What’s easier than hacking the Federal Government? Apparently, it’s downloading SSH keys from an Amazon public cloud storage server that has not been password protected.
As reported in The Hacker News, “UpGuard cyber risk analyst Chris Vickery discovered a cache of 60,000 documents from a US military project for the National Geospatial-Intelligence Agency (NGA) left unsecured on Amazon cloud storage server for anyone to access.” These files included SSH keys as well as the security credentials of a lead senior engineer at Federal contractor Booz Allen Hamilton—credentials that could grant administrative access to a highly-protected Pentagon system. Vickery warned Gizmodo, “Exposing a private key belonging to a Booz Allen IT engineer is potentially catastrophic for malicious intrusion possibilities.”

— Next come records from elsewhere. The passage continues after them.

-- ==== Sys2Proof/Machine/Internal.lean ====
section
/-! DEFINITION. The internal object path and the delay lists' expiries (R100, R252, R253, R257 to R259).

A request carries the Operator role, reaches only objects that carry INTERNAL, and leaves the host's reply as it is. -/

namespace Sys2Proof.Machine

/-- How the internal object path reaches the dictionary (R258). -/
def pathVia : Via := { role := 1, path := .internal }

/-- Whether an address may be reached through the internal object path; 00 of an index where one of its objects may (R257). -/
def onPath (a : ObjAddr) : Bool :=
  match findIn 0x31 a.index.toNat a.sub.toNat with
  | .ok r => r.internal && decide (a.index.toNat < 0xF000)
  | .error _ => false

/-- A write through the path: an object without INTERNAL refuses it (R257, R258). -/
def State.pathWrite (s : State) (a : ObjAddr) (type : Option Nat) (epoch : Nat) (data : Bytes) : State :=
  if !onPath a then s.answer ST.ACCESS_DENIED
  else { s with fresh := s.fresh + 1 }.writeObj pathVia a type epoch data (Config.freeSample s.fresh)

/-- A read through the path (R257, R258). -/
def State.pathRead (s : State) (a : ObjAddr) : Got :=
  if onPath a then s.readObj pathVia a else ⟨ST.ACCESS_DENIED, 0, [], s⟩

/-- A read value as a token's VALUE: a scalar's bits; the bits above a negative value, and what stands for a DOMAIN, are free
(R239, R257). (Log 35.) -/
def Got.value (g : Got) : Nat × State :=
  match typeLen g.type with
  | none => (g.st.free.1.toNat, g.st.free.2)
  | some n =>
    let v := ofBytes g.data
    if typeSigned g.type ∧ v.testBit (8 * n - 1) ∧ n < 8 then
      let f := g.st.free
      (v + 2 ^ (8 * n) * (f.1.toNat % 2 ^ (64 - 8 * n)), f.2)
    else (v, g.st)

/-- Whether a read object holds a gate value: the value's bits in the object's width (R252). -/
def Got.holds (g : Got) (v : Nat) : Bool :=
  match typeLen g.type with
  | none => false
  | some n =>
    let w := ofBytes g.data
    w == v || (typeSigned g.type && ofSigned 64 (toSigned (8 * n) w) == v)

/-- A value token of a read: it takes a slot, or waits as a kernel's output does; a port that no node has takes none. -/
def State.deliverToken (s : State) (t : Token) : State :=
  if s.hasPort t.graph t.node t.port then s.inner 192 t else s.discard [t]

/-! ### INTERNAL_OBJECT_REQUEST (R100, R257 to R259) -/

/-- A write of a graph finds its site epoch stale: the graph enters SITE_STALE and raises GRAPH_ERROR (R259). -/
def State.siteStale (s : State) (g n seq : Nat) : State :=
  let quietEdge := !(s.dests g n 3).isEmpty
  let st := s.getG g RGraph.GRAPH_STATE
  let s := if st = GS.RUNNING ∨ st = GS.DRAINING then s.setG g RGraph.GRAPH_STATE GS.SITE_STALE else s
  let s := s.nodeError g n seq 5 192
  if quietEdge then s.event (1856 + g) (n + 5 * 256) else s

/-- The request at the front of a bench's object queue; the room it leaves is taken by what waits for it (R257 to R259). -/
def State.benchObj (s : State) (n : Bench) : State :=
  match (s.bench n).reqs with
  | [] => s
  | q :: rest =>
    let old := s.reply
    let s := s.modBench n (fun u => { u with reqs := rest })
    let t := match q.req with
      | .write w =>
        let t := s.pathWrite w.addr (some w.type.toNat) q.epoch w.value
        if t.reply.status = ST.OK then t
        else if t.reply.status = ST.STALE_EPOCH ∧ (ownerBay w.addr.index.toNat).isSome then t.siteStale q.graph q.node q.seq
        else t.nodeError q.graph q.node q.seq 4 192
      | .read a node port seq =>
        let g := s.pathRead a
        if g.status = ST.OK then
          let v := g.value
          v.2.deliverToken ⟨q.graph, node.toNat, port.val, seq.toNat, v.1, false⟩
        else g.st.nodeError q.graph q.node q.seq 4 192
    { (t.sched q.graph).pumpReqs n with reply := old }

/-- The write at the front of a bay's queue: IMM in the width of its target; its status does not return (R100). -/
def State.bayObj (s : State) (b : Bay) : State :=
  match (s.bay b).objQueue with
  | [] => s
  | (k, imm, epoch) :: rest =>
    let old := s.reply
    let s := s.modBay b (fun u => { u with objQueue := rest })
    let a := addrOf k
    let t := match findIn 0x31 a.index.toNat a.sub.toNat with
      | .ok r =>
        let n := (typeLen r.type).getD 4
        s.pathWrite a (some r.type) epoch (toBytes (if imm < 256 ^ n then n else 4) imm)
      | .error _ => s
    { t with reply := old }

/-! ### DELAY_ENTRY_EXPIRY (R252, R253) -/

/-- An expired entry's token: it may use every slot; where there is none the entry stays at the head of its list. -/
def State.delayPost (s : State) (i : Fin 4) (due : Nat) (t : Token) : State :=
  if !s.hasPort t.graph t.node t.port then ((s.popDelay i).discard [t]).sched t.graph
  else match s.takeToken t with
    | some u => ((u.popDelay i).addLate due).sched t.graph
    | none => s.holdDelay i

/-- The head of a list with another act, as an entry that is held off. -/
def State.swapDelay (s : State) (i : Fin 4) (e : DelayEntry) : State :=
  { s with delays := s.delays.set i.val (e :: (s.delays.get i).tail) i.isLt }

/-- A gate that does not hold its value: the entry is entered again after RETRY_TICKS, eight times failed it is an error
(R252). -/
def State.gateFailed (s : State) (i : Fin 4) (src : Nat) (t : Token) (k : Nat) (gate : Nat × Nat) (tries : Nat) : State :=
  let s := s.popDelay i
  if 7 ≤ tries then (s.nodeError t.graph src t.seq 7 192).sched t.graph
  else
    let e : DelayEntry := {
      due := s.boundary ((s.now + s.getO R.RETRY_TICKS * s.tick : Nat) : Int)
      act := .read src t k (some gate) (tries + 1) }
    match s.enterDelay i e with
    | some u => u.sched t.graph
    | none => s.sched t.graph

/-- A refused read of an entry ends it with OBJ_DENIED (R257). -/
def State.delayDenied (s : State) (i : Fin 4) (src : Nat) (t : Token) : State :=
  ((s.popDelay i).nodeError t.graph src t.seq 4 192).sched t.graph

/-- An entry's object is read, and its value is the entry's token from then on (R252, R253). -/
def State.delayValue (s : State) (i : Fin 4) (due src : Nat) (t : Token) (k : Nat) : State :=
  let g := s.pathRead (addrOf k)
  if g.status = ST.OK then
    let v := g.value
    let t := { t with value := v.1, buf := false }
    (v.2.swapDelay i { due := due, act := .post t, held := true }).delayPost i due t
  else g.st.delayDenied i src t

/-- A READ entry: its gate, its object, and the value as a token (R252). -/
def State.delayRead (s : State) (i : Fin 4) (due src : Nat) (t : Token) (k : Nat) (gate : Option (Nat × Nat)) (tries : Nat) : State :=
  match gate with
  | none => s.delayValue i due src t k
  | some q =>
    let g := s.pathRead (addrOf q.1)
    if g.status ≠ ST.OK then g.st.delayDenied i src t
    else if g.holds q.2 then g.st.delayValue i due src t k
    else g.st.gateFailed i src t k q tries

/-- The head of a delay list expires; while its graph drains it is held (R252, R253, R261). -/
def State.delayExpiry (s : State) (i : Fin 4) : State :=
  match s.delays.get i with
  | [] => s
  | e :: _ =>
    let s := s.advance e.due
    match e.act with
    | .timer g j period => s.timerExpiry i e g j period
    | .post t => if s.drains.get t.graph 0 ≠ 0 then s.holdDelay i else s.delayPost i e.due t
    | .read src t k gate tries =>
      if s.drains.get t.graph 0 ≠ 0 then s.holdDelay i else { s.delayRead i e.due src t k gate tries with reply := s.reply }

/-! ### Meanings -/

/-- DELAY_ENTRY_EXPIRY (R251 to R253). -/
def execDelayEntryExpiry (list : Fin 4) (s : State) : Host.Outcome State Fault Refusal := .next (s.delayExpiry list)

/-- INTERNAL_OBJECT_REQUEST (R100, R257 to R259). -/
def execInternalObjectRequest (src : ObjSource) (s : State) : Host.Outcome State Fault Refusal :=
  .next (match src with
    | .microword b => s.bayObj b
    | .bench n => s.benchObj n)

end Sys2Proof.Machine
end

Why don’t SSH keys get the respect they deserve? It may be that many organizations don’t realize the extent of the privileges that SSH keys control. SSH keys are used to verify the identity of machines, controlling access from one machine to another over a strongly encrypted and authentication communications tunnel. Because SSH keys are considered more secure than usernames and passwords, they are most often used for providing the most sensitive, privileged access to critical machines. Given their potential for compromising machine identities, you’d think that SHH keys would be handled with kid gloves. But, in practice, that’s not always the case.
The recent Booz Allen leak isn’t the first time that compromised machine identities have put US national security at risk. With examples from Snowden to OPM and now secrets in the cloud, the problem of unprotected machine identities has often been overlooked. Kevin Bocek, Venafi VP of security strategy notes, “Many doubted that Edward Snowden could have used a digital certificate to gain unauthorized access until a leaked NSA memo confirmed it. In this latest instance, the SSH keys likely provided access to sensitive US defense systems running at the US National Geospatial-Intelligence Agency (NGA) or its defense contractor Booz Allen Hamilton.”
The problem of unprotected SSH keys and cloud administrator setup is not isolated or new. One out of five public Amazon Machine Images (AMI) were found to have backdoors in research conducted by SecureWorks. A compelling example of these backdoors being used in an attack is the Ukrainian power grid compromise in December 2015, which was enabled by a long-term backdoor using an unauthorized SSH key inserted by Russian attackers. “This same vulnerability would almost certainly go undetected in US and Western European critical infrastructure,” warns Bocek. “In 2014, Forrester found that 47% of security professional had already responded to a breach involving SSH keys over the previous two years.”
Industry needs to wake up to the risks of leaving SSH keys unprotected. NIST developed guidance for enterprises to identify the risk and eliminate backdoors and unauthorized access like the one that left US secrets exposed. NIST provides clear guidance on the policies that organizations need to protect the most privileged sensitive and privileged access for machines. Bocek recommends, “Enforce these policies with technology that can find all keys – from the datacenter to the cloud – and can make sure SSH keys are constantly changed to minimize their exposure to misuse.”
Does your organization have the technology to ensure that your SSH keys never go missing?